4th United States Deputy Secretary of Agriculture
- In office 1985–1986
- President: Ronald Reagan
- Preceded by: Richard Lyng
- Succeeded by: Peter C. Myers

Personal details
- Born: April 10, 1929 Phoenix, Arizona, U.S.
- Died: April 17, 2016 (aged 87) Modesto, California, U.S.
- Party: Republican
- Spouse: Doris Schaefer
- Alma mater: University of Arizona

= John R. Norton III =

American politician (1929–2016)

John R. Norton III (April 10, 1929 – April 17, 2016) was an American farmer and politician who served as United States deputy secretary of agriculture in the Reagan administration.

== Early life and career ==
Norton was born and raised in Phoenix, Arizona. He attended Stanford University for one year and graduated in 1950 from the University of Arizona with a degree in agriculture. Norton served as a First lieutenant in the United States Air Force from 1953 to 1955.

After serving in the military, Norton founded the J.R. Norton Company, which operated cattle ranches and farms in California and Arizona. During this period, Norton served on the boards of the Western Growers Association and United Fresh Fruit and Vegetable Association.

After the 1980 United States presidential election, Norton worked on the transition team of President-elect of the United States Ronald Reagan.

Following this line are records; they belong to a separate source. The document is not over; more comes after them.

-- ==== Sys2Proof/Syntax.lean ====
section
/-!
DEFINITION. The six commands of CORE as syntax (R53), one constructor per row of
spec/opcode_table.json, and the ten table names of the assembler (R59, R104).
-/

namespace Sys2Proof

/-- The one-bit operand SRC (R52): which of the two internal arrays a command reads. -/
inductive Source where
  /-- SRC = 0, written `S`: the forward S-box, array SBOX. -/
  | s
  /-- SRC = 1, written `SI`: the inverse S-box, array ISBOX. -/
  | si
  deriving DecidableEq, Repr

/-- A multiplier vector: "an ordered sequence of exactly 4 field elements" (R52). `m0` is the
multiplier of byte0, the most significant byte of the output word. -/
structure MulVec where
  m0 : Byte
  m1 : Byte
  m2 : Byte
  m3 : Byte
  deriving DecidableEq, Repr

/-- The six commands with their operands (R53, R57). -/
inductive Instr where
  /-- `GFADD a, b`: field addition (R69). -/
  | gfadd (a b : Byte)
  /-- `GFMUL a, b`: field multiplication (R70). -/
  | gfmul (a b : Byte)
  /-- `DERIVE`: derive both S-boxes (R88). -/
  | derive
  /-- `GENTBL src, m0, m1, m2, m3`: generate and emit one table (R101). -/
  | gentbl (src : Source) (m : MulVec)
  /-- `RDSBOX src, idx`: read one entry of S or Si (R89). -/
  | rdsbox (src : Source) (idx : Byte)
  /-- `TWORD s, m0, m1, m2, m3`: emit one table word (R99). -/
  | tword (x : Byte) (m : MulVec)
  deriving DecidableEq, Repr

/-- The names of the ten required tables (R104). They are assembler names only: no command word and
no output word carries one (R59, R103). -/
inductive NamedTable where
  | te0 | te1 | te2 | te3 | te4 | td0 | td1 | td2 | td3 | td4
  deriving DecidableEq, Repr

/-- The ten names in the order of the document's table (R104). The order binds nobody (N10). -/
def NamedTable.all : List NamedTable :=
  [.te0, .te1, .te2, .te3, .te4, .td0, .td1, .td2, .td3, .td4]

end Sys2Proof
end

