-- ==== Sys2Proof/Machine/Table.lean ====
section
/-!
DEFINITION. Unit TVEC: one table word (R97, R98), one table (R100), and the commands TWORD (R99) and
GENTBL (R101).
-/

namespace Sys2Proof.Machine

/-- `tword` (R97): four products of the one byte, packed with lane 0 in the most significant byte. -/
def tword (x : Byte) (m : MulVec) : TableWord :=
  packBe (multiply x m.m0) (multiply x m.m1) (multiply x m.m2) (multiply x m.m3)

/-- `generate_table` (R100) over the array that `src` selects: one word for each index, ascending. -/
def generateTable (src : Source) (m : MulVec) (s : State) : List TableWord :=
  indexes.map fun i => tword (memRead src i s) m

/-- TWORD (R99): one word is emitted; no array is read and no SBV is needed. -/
def execTword (x : Byte) (m : MulVec) (s : State) : Result := whenReady s (.next (emit (tword x m) s))

/-- GENTBL (R101): all 256 words are emitted, or none. -/
def execGentbl (src : Source) (m : MulVec) (s : State) : Result :=
  whenReady s (whenSboxValid s (.next (emitAll (generateTable src m s) s)))

end Sys2Proof.Machine
end

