-- ==== Sys2Proof/Machine/Serve.lean ====
section
/-!
DEFINITION. Taking one of the host's inputs (R140): a command word, a reset event, a reset that
interrupts a command, or a power cycle.
-/

namespace Sys2Proof.Machine

/-- A command word is presented (R115): ignored while FAULT = 1, else decoded; a legal word runs its
command, any other word raises IllegalCommand and changes nothing else (R112). -/
def presentWord (cw : CommandWord) (s : State) : Result :=
  whenReady s
    (match decode cw with
    | .legal i => exec i s
    | .illegal _ => .next (raiseFault .illegalCommand s))

/-- RST while the command of `cw` is in progress (R130, U8): a prefix of the words it would have
emitted, then reset. A word that is not accepted (R117) or that faults emits nothing. -/
def interruptWord (cw : CommandWord) (emitted : Nat) (s : State) : Result :=
  match presentWord cw s with
  | .next t => .next (abandonCommand ((wordsOf s t).take emitted) s)
  | .fault r => .fault r
  | .refused r => .refused r

/-- One input is taken. -/
def serve (e : HostEvent) (s : State) : Result :=
  match e with
  | .command cw => presentWord cw s
  | .reset => .next (resetEvent s)
  | .resetDuring cw emitted => interruptWord cw emitted s
  | .powerCycle => .next (powerOnReset s)

/-- The next input is taken off the host's sequence and served. With nothing presented CORE is idle
"and keeps all its state" (R127). -/
def takeStep (s : State) : Result :=
  match s.host with
  | [] => .next s
  | e :: rest => serve e (takeInput rest s)

/-- The host presents a command word next, before all else it will present. -/
def presentNext (cw : CommandWord) (s : State) : State := takeInput (.command cw :: s.host) s

end Sys2Proof.Machine
end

In 1985, Norton was appointed by President Reagan to serve as deputy secretary of the United States Department of Agriculture. He was responsible for the Trust provision reforms to the Perishable Agricultural Commodities Act.

Norton later served on the boards of the Goldwater Institute, Hoover Institution, Smithsonian Institution, and Phoenix Art Museum.

== Philanthropy ==
The Norton family endowed the Norton Gallery at the Phoenix Art Museum and the John and Doris Norton Healing Garden at Saint Joseph's Hospital in Phoenix. Norton endowed a Chair at the University of Phoenix in the School for Fathers, Parenting and Families with the John Norton Endowed Chair for Prostate Cancer Research. He also established the Norton Scholarship Endowment Fund at Creighton University School of Medicine.

In 2014, Norton's gift to the St. Joseph's Foundation established the John and Doris Norton Cardiothoracic and Transplantation Institute. The Norton family also established the Norton Foundation, a 501(c)3 nonprofit organization.